Work instruction
Every line in the listing that holds "canonical" counts once; state the total and nothing more.
---------- Dataset excerpts ----------
-- ==== Sys2Proof/Safety.lean ====
section
/-! DEFINITION. The terms claims are stated in: the invariant of every state a run meets, how a run may end, and the
moves of the run state. -/

namespace Sys2Proof.Machine

/-- The run state is Servicing or Halted. -/
def RunState.servicingOrHalted : RunState → Bool
  | .servicing => true
  | .halted _ => true
  | .idle => false
  | .running => false
  | .suspended => false

/-- The run state is Running or Halted. -/
def RunState.runningOrHalted : RunState → Bool
  | .running => true
  | .halted _ => true
  | .idle => false
  | .servicing => false
  | .suspended => false

/-- The run state is Halted. -/
def RunState.isHalted : RunState → Bool
  | .halted _ => true
  | .idle => false
  | .running => false
  | .servicing => false
  | .suspended => false

/-- What holds of the machine at reset and after every step: memory in its canonical form, parameters within the spec's
constraints, the loop counters within quota, budget and limit (10_state.md R44, 60_exceptions.md R267, R273, R274), and
the mark and the counters only in the run states that use them (60_exceptions.md R259, R266, R270). -/
structure State.Inv (s : State) : Prop where
  /-- memory is in canonical form -/
  memWf : Memory.wf s.mem = true
  /-- the parameters meet the spec's constraints -/
  cfgWf : s.cfg.wf = true
  /-- the steps of the interval under way stay within `STEP_QUOTA` -/
  quota : ∀ k, s.intervalSteps = some k → k ≤ s.cfg.stepQuota
  /-- the steps of the service loop stay within `INT_STEP_BUDGET` -/
  budget : s.serviceSteps ≤ s.cfg.intStepBudget
  /-- no more intervals than `MAX_INTERVALS` -/
  limit : s.intervalCount ≤ s.cfg.maxIntervals
  /-- an interrupt is in progress only in the service loop, or where a fatal event ended it -/
  marked : s.inProgress = true → s.run.servicingOrHalted = true
  /-- an interval is under way only while Running, or where a fatal event ended it -/
  underWay : s.intervalSteps.isSome = true → s.run.runningOrHalted = true

/-- A Halted state is a successful end of a run only for IntervalLimit (60_exceptions.md R251). -/
def HaltReason.graceful : HaltReason → Bool
  | .intervalLimit => true
  | .unknownOpcode _ _ => false
  | .brk _ => false
  | .softwareError _ => false
  | .runawayInterrupt => false

/-- A state that no fatal event has ended. -/
def State.safe (s : State) : Bool :=
  match s.run with
  | .halted r => r.graceful
  | .idle => true
  | .running => true
  | .servicing => true
  | .suspended => true

/-- The machine is parked or has ended: Suspended or Halted (60_exceptions.md R273). -/
def State.parkedOrEnded (s : State) : Bool :=
  match s.run with
  | .suspended => true
  | .halted _ => true
  | .idle => false
  | .running => false
  | .servicing => false

/-- Reachable from a state by steps. -/
inductive Reachable (s0 : State) : State → Prop where
  | start : Reachable s0 s0
  | next {s t : State} : Reachable s0 s → step s = .next t → Reachable s0 t

end Sys2Proof.Machine
end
----------
Written response
2